Task to carry out: The required output is the line containing "by_cases h : k < 34" followed by every line after it to the end of the listing, each written out exactly.

__________________________________________________

-- ==== Sys2Proof/Laws/Frames.lean ====
section
/-! SUPPORT. Reading frames: numbers and their bytes are read back, a body is read exactly when it has the length of its kind, and what a whole frame is read as. -/

namespace Sys2Proof

/-! ## Numbers of several bytes (R176) -/

/-- The bits of a number of two bytes. -/
theorem join16_getLsbD (a b : Byte) (i : Nat) :
    (join16 a b).getLsbD i = if i < 8 then b.getLsbD i else a.getLsbD (i - 8) :=
  BitVec.getLsbD_append

/-- The bits of a number of four bytes. -/
theorem join32_getLsbD (a b c d : Byte) (i : Nat) : (join32 a b c d).getLsbD i =
    if i < 16 then (join16 c d).getLsbD i else (join16 a b).getLsbD (i - 16) :=
  BitVec.getLsbD_append

/-- The bits of a number of seven bytes. -/
theorem join56_getLsbD (a b c d e f g : Byte) (i : Nat) : (join56 a b c d e f g).getLsbD i =
    if i < 24 then (if i < 8 then g.getLsbD i else (join16 e f).getLsbD (i - 8))
    else (join32 a b c d).getLsbD (i - 24) := by
  have h : (join16 e f ++ g).getLsbD i =
    if i < 8 then g.getLsbD i else (join16 e f).getLsbD (i - 8) := BitVec.getLsbD_append
  rw [← h]
  exact BitVec.getLsbD_append

/-- The bytes of a number read from two bytes are those bytes. -/
theorem bytes16_join16 (a b : Byte) : bytes16 (join16 a b) = [a, b] := by
  simp only [bytes16, List.cons.injEq, and_true]
  refine ⟨?_, ?_⟩ <;> apply BitVec.eq_of_getLsbD_eq <;> intro i h <;> interval_cases i <;>
    simp only [BitVec.getLsbD_extractLsb', join16_getLsbD] <;> rfl

/-- The bytes of a number read from four bytes are those bytes. -/
theorem bytes32_join32 (a b c d : Byte) : bytes32 (join32 a b c d) = [a, b, c, d] := by
  simp only [bytes32, List.cons.injEq, and_true]
  refine ⟨?_, ?_, ?_, ?_⟩ <;> apply BitVec.eq_of_getLsbD_eq <;> intro i h <;> interval_cases i <;>
    simp only [BitVec.getLsbD_extractLsb', join32_getLsbD, join16_getLsbD] <;> rfl

/-- The bytes of a number read from seven bytes are those bytes. -/
theorem bytes56_join56 (a b c d e f g : Byte) :
    bytes56 (join56 a b c d e f g) = [a, b, c, d, e, f, g] := by
  simp only [bytes56, List.cons.injEq, and_true]
  refine ⟨?_, ?_, ?_, ?_, ?_, ?_, ?_⟩ <;> apply BitVec.eq_of_getLsbD_eq <;> intro i h <;>
    interval_cases i <;>
    simp only [BitVec.getLsbD_extractLsb', join56_getLsbD, join32_getLsbD, join16_getLsbD] <;> rfl

/-- A 16-bit number is read back from its bytes. -/
theorem join16_bytes16 (v : BitVec 16) : join16 (v.extractLsb' 8 8) (v.extractLsb' 0 8) = v := by
  apply BitVec.eq_of_getLsbD_eq
  intro i h
  interval_cases i <;> simp only [BitVec.getLsbD_extractLsb', join16_getLsbD] <;> rfl

/-- A 32-bit number is read back from its bytes. -/
theorem join32_bytes32 (v : BitVec 32) : join32 (v.extractLsb' 24 8) (v.extractLsb' 16 8)
    (v.extractLsb' 8 8) (v.extractLsb' 0 8) = v := by
  apply BitVec.eq_of_getLsbD_eq
  intro i h
  interval_cases i <;>
    simp only [BitVec.getLsbD_extractLsb', join32_getLsbD, join16_getLsbD] <;> rfl

/-- A 56-bit number is read back from its bytes. -/
theorem join56_bytes56 (v : BitVec 56) : join56 (v.extractLsb' 48 8) (v.extractLsb' 40 8)
    (v.extractLsb' 32 8) (v.extractLsb' 24 8) (v.extractLsb' 16 8) (v.extractLsb' 8 8)
    (v.extractLsb' 0 8) = v := by
  apply BitVec.eq_of_getLsbD_eq
  intro i h
  interval_cases i <;>
    simp only [BitVec.getLsbD_extractLsb', join56_getLsbD, join32_getLsbD, join16_getLsbD] <;> rfl

/-! ## A body is read exactly when it has the length of its kind (Table 12-3, R162) -/

theorem readNone_isSome (c : Instr) (l : List Byte) :
    (readNone c l).isSome = true ↔ l.length = 0 := by
  constructor
  · unfold readNone; split <;> simp
  · intro h; match l, h with
    | [], _ => rfl

theorem readByte_isSome (c : Byte → Instr) (l : List Byte) :
    (readByte c l).isSome = true ↔ l.length = 1 := by
  constructor
  · unfold readByte; split <;> simp
  · intro h; match l, h with
    | [_], _ => rfl

theorem readTwo_isSome (c : Byte → Byte → Instr) (l : List Byte) :
    (readTwo c l).isSome = true ↔ l.length = 2 := by
  constructor
  · unfold readTwo; split <;> simp
  · intro h; match l, h with
    | [_, _], _ => rfl

theorem readWord_isSome (c : BitVec 16 → Instr) (l : List Byte) :
    (readWord c l).isSome = true ↔ l.length = 2 := by
  constructor
  · unfold readWord; split <;> simp
  · intro h; match l, h with
    | [_, _], _ => rfl

theorem readByteLong_isSome (c : Byte → BitVec 32 → Instr) (l : List Byte) :
    (readByteLong c l).isSome = true ↔ l.length = 5 := by
  constructor
  · unfold readByteLong; split <;> simp
  · intro h; match l, h with
    | [_, _, _, _, _], _ => rfl

theorem readByteTime_isSome (c : Byte → BitVec 56 → Instr) (l : List Byte) :
    (readByteTime c l).isSome = true ↔ l.length = 8 := by
  constructor
  · unfold readByteTime; split <;> simp
  · intro h; match l, h with
    | [_, _, _, _, _, _, _, _], _ => rfl

theorem readStartRing_isSome (x : Xfer) (l : List Byte) :
    (readStartRing x l).isSome = true ↔ l.length = 8 := by
  constructor
  · unfold readStartRing; split <;> simp
  · intro h; match l, h with
    | [_, _, _, _, _, _, _, _], _ => rfl

theorem readSetTime_isSome (x : Xfer) (l : List Byte) :
    (readSetTime x l).isSome = true ↔ l.length = 7 := by
  constructor
  · unfold readSetTime; split <;> simp
  · intro h; match l, h with
    | [_, _, _, _, _, _, _], _ => rfl

theorem readFetchPage_isSome (x : Xfer) (l : List Byte) :
    (readFetchPage x l).isSome = true ↔ l.length = 7 := by
  constructor
  · unfold readFetchPage; split <;> simp
  · intro h; match l, h with
    | [_, _, _, _, _, _, _], _ => rfl

theorem readSubmitBlock_isSome (x : Xfer) (l : List Byte) :
    (readSubmitBlock x l).isSome = true ↔ l.length = 18 := by
  constructor
  · unfold readSubmitBlock; split <;> simp
  · intro h; match l, h with
    | [_, _, _, _, _, _, _, _, _, _, _, _, _, _, _, _, _, _], _ => rfl

theorem readSubmitReport_isSome (x : Xfer) (l : List Byte) :
    (readSubmitReport x l).isSome = true ↔ l.length = 16 := by
  constructor
  · unfold readSubmitReport; split <;> simp
  · intro h; match l, h with
    | [_, _, _, _, _, _, _, _, _, _, _, _, _, _, _, _], _ => rfl

theorem readSetRights_isSome (x : Xfer) (l : List Byte) :
    (readSetRights x l).isSome = true ↔ l.length = 6 := by
  constructor
  · unfold readSetRights; split <;> simp
  · intro h; match l, h with
    | [_, _, _, _, _, _], _ => rfl

theorem readStageShape_isSome (x : Xfer) (l : List Byte) :
    (readStageShape x l).isSome = true ↔ l.length = 8 := by
  constructor
  · unfold readStageShape; split <;> simp
  · intro h; match l, h with
    | [_, _, _, _, _, _, _, _], _ => rfl

/-- A request is read from a body exactly when its kind is in the catalogue and the body has its length. -/
theorem readBody_isSome (x : Xfer) (kind : Byte) (body : List Byte) :
    (readBody x kind body).isSome = true ↔
      Machine.requestLength kind.toNat = some body.length := by
  have e (n : Nat) : (some n = some body.length) ↔ body.length = n := by
    rw [Option.some.injEq]; exact eq_comm
  unfold readBody
  generalize kind.toNat = k
  by_cases h : k < 34
  · interval_cases k <;>
      simp only [Machine.requestLength, readNone_isSome, readByte_isSome, readTwo_isSome,
        readWord_isSome, readByteLong_isSome, readByteTime_isSome, readStartRing_isSome,
        readSetTime_isSome, readFetchPage_isSome, readSubmitBlock_isSome, readSubmitReport_isSome,
        readSetRights_isSome, readStageShape_isSome] <;> exact (e _).symm
  · have : Machine.requestLength k = none := by
      unfold Machine.requestLength
      rw [List.getElem?_eq_none_iff]
      simp; omega
    rw [this]
    split <;> first | omega | simp

/-- A frame that passes the checks of R161 is its request, or the refusal of an unknown kind or a wrong body length (R162). -/
theorem frameCommand_whole (p : PortId) (kind tag n a b : Byte) (body after : List Byte)
    (h : body.length = n.toNat) :
    frameCommand p ([kind, tag, n] ++ body ++ [a, b] ++ after) =
      if [a, b] = bytes16 (Machine.crc16 ([kind, tag, n] ++ body)) then
        readRequest
          { port := p, tag := tag, clocked := ([kind, tag, n] ++ body ++ [a, b] ++ after).length }
          kind n body
      else .frameError p ([kind, tag, n] ++ body ++ [a, b] ++ after).length .corrupt := by
  simp [frameCommand, ← h]

end Sys2Proof
end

__________________________________________________

Response box:
  by_cases h : k < 34
  · interval_cases k <;>
      simp only [Machine.requestLength, readNone_isSome, readByte_isSome, readTwo_isSome,
        readWord_isSome, readByteLong_isSome, readByteTime_isSome, readStartRing_isSome,
        readSetTime_isSome, readFetchPage_isSome, readSubmitBlock_isSome, readSubmitReport_isSome,
        readSetRights_isSome, readStageShape_isSome] <;> exact (e _).symm
  · have : Machine.requestLength k = none := by
      unfold Machine.requestLength
      rw [List.getElem?_eq_none_iff]
      simp; omega
    rw [this]
    split <;> first | omega | simp

/-- A frame that passes the checks of R161 is its request, or the refusal of an unknown kind or a wrong body length (R162). -/
theorem frameCommand_whole (p : PortId) (kind tag n a b : Byte) (body after : List Byte)
    (h : body.length = n.toNat) :
    frameCommand p ([kind, tag, n] ++ body ++ [a, b] ++ after) =
      if [a, b] = bytes16 (Machine.crc16 ([kind, tag, n] ++ body)) then
        readRequest
          { port := p, tag := tag, clocked := ([kind, tag, n] ++ body ++ [a, b] ++ after).length }
          kind n body
      else .frameError p ([kind, tag, n] ++ body ++ [a, b] ++ after).length .corrupt := by
  simp [frameCommand, ← h]

end Sys2Proof
end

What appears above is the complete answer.